● Required action: Using the listing that follows, filter out every line lacking the string "results" and return the rest.

● Record set:
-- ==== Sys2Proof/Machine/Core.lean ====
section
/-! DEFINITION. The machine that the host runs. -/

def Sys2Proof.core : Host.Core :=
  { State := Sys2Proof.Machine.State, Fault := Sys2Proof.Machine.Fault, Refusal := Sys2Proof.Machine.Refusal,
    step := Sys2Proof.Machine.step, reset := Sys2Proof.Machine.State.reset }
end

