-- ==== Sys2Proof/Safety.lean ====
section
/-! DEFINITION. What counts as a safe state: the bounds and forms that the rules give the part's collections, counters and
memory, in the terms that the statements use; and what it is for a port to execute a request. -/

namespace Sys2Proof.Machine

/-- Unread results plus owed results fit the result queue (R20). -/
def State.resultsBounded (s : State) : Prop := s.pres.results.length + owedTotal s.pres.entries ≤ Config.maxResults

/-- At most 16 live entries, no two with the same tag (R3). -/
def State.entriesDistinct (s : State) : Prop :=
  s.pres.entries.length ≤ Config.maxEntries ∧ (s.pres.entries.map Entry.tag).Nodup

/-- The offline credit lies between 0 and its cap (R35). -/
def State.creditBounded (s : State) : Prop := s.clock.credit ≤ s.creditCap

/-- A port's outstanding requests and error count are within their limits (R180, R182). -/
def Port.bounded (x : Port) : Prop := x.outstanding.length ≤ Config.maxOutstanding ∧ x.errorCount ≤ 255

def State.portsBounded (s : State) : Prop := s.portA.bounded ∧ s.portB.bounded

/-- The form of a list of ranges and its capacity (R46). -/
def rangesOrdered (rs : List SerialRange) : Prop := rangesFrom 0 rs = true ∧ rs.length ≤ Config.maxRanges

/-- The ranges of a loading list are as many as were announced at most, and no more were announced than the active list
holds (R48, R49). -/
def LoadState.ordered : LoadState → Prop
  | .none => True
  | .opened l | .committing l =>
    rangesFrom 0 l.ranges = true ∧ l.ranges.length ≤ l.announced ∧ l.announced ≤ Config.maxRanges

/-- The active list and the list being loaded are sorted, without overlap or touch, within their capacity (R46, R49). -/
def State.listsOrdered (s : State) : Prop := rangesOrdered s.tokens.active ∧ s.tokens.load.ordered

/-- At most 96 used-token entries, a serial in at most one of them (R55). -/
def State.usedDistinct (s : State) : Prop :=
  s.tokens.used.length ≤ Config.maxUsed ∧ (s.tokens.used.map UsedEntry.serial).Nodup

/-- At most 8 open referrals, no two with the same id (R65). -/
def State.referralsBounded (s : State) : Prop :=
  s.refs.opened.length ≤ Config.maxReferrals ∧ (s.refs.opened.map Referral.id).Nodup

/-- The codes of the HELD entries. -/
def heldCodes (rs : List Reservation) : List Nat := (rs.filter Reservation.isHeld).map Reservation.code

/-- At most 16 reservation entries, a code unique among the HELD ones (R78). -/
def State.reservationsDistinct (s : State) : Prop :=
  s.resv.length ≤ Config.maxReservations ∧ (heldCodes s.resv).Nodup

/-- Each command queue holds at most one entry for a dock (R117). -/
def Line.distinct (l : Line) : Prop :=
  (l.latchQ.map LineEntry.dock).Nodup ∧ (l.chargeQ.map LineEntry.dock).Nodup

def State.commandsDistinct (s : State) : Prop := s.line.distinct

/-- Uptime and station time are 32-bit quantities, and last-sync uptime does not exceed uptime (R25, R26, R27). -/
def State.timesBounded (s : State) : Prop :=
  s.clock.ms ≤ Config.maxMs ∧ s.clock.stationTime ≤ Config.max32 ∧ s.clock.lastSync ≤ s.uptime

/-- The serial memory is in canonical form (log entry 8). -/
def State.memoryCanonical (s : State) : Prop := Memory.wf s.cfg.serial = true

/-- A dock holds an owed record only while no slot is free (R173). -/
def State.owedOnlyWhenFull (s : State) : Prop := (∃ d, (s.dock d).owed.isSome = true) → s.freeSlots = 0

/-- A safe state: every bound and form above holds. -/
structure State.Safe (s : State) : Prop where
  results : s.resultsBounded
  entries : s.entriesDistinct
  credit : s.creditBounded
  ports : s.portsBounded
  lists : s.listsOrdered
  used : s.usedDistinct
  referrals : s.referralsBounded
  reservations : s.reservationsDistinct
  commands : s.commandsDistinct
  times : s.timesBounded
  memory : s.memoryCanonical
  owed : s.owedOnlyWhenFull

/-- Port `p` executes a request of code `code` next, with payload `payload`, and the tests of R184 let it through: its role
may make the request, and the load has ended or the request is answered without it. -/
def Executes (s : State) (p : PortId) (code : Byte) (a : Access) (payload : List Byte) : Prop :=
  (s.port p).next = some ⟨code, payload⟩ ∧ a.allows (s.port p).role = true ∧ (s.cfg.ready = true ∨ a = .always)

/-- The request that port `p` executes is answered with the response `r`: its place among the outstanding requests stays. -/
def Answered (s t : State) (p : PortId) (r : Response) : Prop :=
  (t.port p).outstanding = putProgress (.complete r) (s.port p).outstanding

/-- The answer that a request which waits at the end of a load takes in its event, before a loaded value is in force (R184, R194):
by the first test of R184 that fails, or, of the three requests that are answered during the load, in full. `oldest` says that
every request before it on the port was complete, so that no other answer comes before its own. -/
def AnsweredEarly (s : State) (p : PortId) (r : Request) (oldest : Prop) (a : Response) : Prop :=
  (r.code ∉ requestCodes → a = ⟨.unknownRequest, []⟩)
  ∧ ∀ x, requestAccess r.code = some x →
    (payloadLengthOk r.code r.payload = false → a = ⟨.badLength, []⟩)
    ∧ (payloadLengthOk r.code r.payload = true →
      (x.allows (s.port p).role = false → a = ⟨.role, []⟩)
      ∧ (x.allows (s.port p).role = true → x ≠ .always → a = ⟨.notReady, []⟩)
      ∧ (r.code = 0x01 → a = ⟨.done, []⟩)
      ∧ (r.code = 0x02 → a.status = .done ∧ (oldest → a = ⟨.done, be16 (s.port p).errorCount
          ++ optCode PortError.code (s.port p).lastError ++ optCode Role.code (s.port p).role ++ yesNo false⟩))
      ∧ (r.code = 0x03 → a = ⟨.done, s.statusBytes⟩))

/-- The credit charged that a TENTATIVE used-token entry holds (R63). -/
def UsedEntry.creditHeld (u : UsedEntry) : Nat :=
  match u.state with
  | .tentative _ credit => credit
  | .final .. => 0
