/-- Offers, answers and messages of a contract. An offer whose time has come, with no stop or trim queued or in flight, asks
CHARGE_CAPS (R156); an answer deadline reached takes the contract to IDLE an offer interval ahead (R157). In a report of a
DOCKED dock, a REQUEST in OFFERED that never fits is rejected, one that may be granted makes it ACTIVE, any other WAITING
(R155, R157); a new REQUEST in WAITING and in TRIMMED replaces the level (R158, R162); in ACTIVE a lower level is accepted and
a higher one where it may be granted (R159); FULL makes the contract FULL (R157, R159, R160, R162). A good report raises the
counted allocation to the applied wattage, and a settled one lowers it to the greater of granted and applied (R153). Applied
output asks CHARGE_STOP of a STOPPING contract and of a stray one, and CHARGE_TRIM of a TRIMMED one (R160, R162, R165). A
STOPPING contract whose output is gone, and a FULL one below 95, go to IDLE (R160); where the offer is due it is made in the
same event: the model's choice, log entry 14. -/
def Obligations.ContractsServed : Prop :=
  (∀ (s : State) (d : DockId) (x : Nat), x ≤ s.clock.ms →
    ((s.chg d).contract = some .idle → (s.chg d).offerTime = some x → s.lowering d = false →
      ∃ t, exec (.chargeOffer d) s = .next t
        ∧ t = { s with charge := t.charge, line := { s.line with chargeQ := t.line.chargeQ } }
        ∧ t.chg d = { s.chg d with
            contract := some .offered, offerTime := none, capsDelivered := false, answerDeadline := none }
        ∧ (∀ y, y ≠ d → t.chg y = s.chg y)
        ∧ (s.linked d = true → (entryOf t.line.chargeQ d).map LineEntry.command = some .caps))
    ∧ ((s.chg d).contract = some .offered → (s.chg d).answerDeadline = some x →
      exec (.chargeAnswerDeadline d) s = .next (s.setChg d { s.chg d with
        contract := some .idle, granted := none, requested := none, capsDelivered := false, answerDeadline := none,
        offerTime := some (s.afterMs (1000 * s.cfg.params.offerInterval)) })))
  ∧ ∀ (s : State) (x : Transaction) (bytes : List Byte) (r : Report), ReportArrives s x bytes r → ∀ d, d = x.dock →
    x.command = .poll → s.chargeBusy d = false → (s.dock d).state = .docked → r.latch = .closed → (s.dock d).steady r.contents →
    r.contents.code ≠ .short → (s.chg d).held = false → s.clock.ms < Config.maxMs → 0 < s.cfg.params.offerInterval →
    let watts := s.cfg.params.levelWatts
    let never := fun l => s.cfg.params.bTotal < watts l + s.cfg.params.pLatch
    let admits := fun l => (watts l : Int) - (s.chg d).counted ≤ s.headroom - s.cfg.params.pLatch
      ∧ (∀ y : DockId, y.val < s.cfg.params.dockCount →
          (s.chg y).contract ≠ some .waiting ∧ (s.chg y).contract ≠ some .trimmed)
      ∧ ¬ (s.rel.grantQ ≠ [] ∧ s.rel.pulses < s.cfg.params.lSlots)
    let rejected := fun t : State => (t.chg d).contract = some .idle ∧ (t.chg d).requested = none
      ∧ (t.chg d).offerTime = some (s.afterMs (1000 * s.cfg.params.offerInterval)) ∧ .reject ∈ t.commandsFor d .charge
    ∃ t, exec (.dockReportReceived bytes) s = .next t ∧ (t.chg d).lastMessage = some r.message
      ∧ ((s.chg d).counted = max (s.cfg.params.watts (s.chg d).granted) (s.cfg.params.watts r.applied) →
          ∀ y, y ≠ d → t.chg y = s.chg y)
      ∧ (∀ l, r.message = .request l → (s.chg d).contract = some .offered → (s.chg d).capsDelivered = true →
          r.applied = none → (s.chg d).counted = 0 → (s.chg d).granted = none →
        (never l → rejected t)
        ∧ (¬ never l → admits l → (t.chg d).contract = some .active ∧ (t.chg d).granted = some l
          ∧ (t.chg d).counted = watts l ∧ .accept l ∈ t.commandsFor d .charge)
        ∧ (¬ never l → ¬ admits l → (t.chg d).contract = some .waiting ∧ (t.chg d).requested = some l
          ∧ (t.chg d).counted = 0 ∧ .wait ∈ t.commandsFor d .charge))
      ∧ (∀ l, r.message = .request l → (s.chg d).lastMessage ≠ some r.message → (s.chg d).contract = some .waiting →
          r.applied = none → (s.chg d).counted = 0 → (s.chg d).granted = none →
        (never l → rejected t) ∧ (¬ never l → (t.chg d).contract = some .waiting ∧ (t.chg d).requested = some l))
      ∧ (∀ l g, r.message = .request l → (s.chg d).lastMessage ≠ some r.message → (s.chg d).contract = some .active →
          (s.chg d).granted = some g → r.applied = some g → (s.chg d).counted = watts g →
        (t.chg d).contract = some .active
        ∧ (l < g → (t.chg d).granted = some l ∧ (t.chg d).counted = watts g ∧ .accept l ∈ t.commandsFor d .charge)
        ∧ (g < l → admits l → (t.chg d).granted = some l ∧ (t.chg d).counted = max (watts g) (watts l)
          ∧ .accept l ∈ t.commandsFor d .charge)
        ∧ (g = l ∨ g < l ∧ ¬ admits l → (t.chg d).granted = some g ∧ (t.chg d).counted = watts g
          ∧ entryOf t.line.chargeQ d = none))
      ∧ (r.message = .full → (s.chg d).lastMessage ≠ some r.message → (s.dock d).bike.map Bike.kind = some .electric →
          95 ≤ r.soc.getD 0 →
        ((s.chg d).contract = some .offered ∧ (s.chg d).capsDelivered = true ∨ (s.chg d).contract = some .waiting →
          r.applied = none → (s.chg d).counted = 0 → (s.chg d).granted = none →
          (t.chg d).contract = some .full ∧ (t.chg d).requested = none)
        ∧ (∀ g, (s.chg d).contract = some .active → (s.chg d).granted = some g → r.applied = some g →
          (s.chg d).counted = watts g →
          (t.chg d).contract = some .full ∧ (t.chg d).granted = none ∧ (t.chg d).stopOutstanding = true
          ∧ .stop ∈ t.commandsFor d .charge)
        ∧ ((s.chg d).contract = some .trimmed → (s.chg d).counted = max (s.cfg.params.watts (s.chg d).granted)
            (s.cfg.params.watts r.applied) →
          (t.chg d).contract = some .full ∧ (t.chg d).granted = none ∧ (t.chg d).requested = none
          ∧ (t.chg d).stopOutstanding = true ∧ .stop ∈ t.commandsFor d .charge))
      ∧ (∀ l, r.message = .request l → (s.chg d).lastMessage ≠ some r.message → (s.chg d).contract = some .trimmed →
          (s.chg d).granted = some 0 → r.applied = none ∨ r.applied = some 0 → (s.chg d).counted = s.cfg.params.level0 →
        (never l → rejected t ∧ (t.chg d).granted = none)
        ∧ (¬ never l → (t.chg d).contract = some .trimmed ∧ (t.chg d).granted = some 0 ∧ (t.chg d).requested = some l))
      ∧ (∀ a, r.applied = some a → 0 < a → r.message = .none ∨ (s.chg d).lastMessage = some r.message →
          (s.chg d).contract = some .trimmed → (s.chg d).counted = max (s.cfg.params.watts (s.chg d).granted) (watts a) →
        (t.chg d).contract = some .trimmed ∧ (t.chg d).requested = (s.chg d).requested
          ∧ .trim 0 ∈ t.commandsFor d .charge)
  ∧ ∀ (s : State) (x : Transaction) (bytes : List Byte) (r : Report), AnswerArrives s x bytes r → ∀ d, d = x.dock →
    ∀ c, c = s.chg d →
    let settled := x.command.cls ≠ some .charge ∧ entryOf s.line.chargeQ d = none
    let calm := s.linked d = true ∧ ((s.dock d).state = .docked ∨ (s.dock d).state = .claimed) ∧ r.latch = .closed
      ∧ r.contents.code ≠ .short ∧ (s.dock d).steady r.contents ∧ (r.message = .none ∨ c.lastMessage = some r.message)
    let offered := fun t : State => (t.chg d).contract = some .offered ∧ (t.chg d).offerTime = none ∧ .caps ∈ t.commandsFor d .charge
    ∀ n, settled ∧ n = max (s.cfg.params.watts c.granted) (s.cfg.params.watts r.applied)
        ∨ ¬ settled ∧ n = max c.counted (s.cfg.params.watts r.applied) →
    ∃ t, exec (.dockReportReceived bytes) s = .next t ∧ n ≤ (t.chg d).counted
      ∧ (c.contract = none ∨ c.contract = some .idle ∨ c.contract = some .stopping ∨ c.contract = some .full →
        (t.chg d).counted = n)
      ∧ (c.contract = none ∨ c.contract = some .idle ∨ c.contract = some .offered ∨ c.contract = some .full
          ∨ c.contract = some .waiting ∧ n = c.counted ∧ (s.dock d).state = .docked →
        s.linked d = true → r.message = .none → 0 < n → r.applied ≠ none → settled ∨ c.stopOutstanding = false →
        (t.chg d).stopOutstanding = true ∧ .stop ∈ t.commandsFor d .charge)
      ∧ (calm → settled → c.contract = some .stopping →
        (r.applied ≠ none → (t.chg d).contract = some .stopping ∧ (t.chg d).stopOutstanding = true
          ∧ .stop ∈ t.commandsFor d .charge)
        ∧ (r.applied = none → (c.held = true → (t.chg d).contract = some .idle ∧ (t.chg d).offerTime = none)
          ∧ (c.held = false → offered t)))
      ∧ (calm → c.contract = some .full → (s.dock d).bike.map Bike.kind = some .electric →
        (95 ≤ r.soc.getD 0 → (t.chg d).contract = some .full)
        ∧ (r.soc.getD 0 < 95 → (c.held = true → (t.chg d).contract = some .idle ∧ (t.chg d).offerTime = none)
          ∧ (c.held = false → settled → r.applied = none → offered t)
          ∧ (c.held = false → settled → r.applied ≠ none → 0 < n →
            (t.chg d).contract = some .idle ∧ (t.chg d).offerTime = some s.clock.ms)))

● Result of the exercise:
/-- Unread results plus owed results fit the result queue (R20). -/
def State.resultsBounded (s : State) : Prop := s.pres.results.length + owedTotal s.pres.entries ≤ Config.maxResults
  results : s.resultsBounded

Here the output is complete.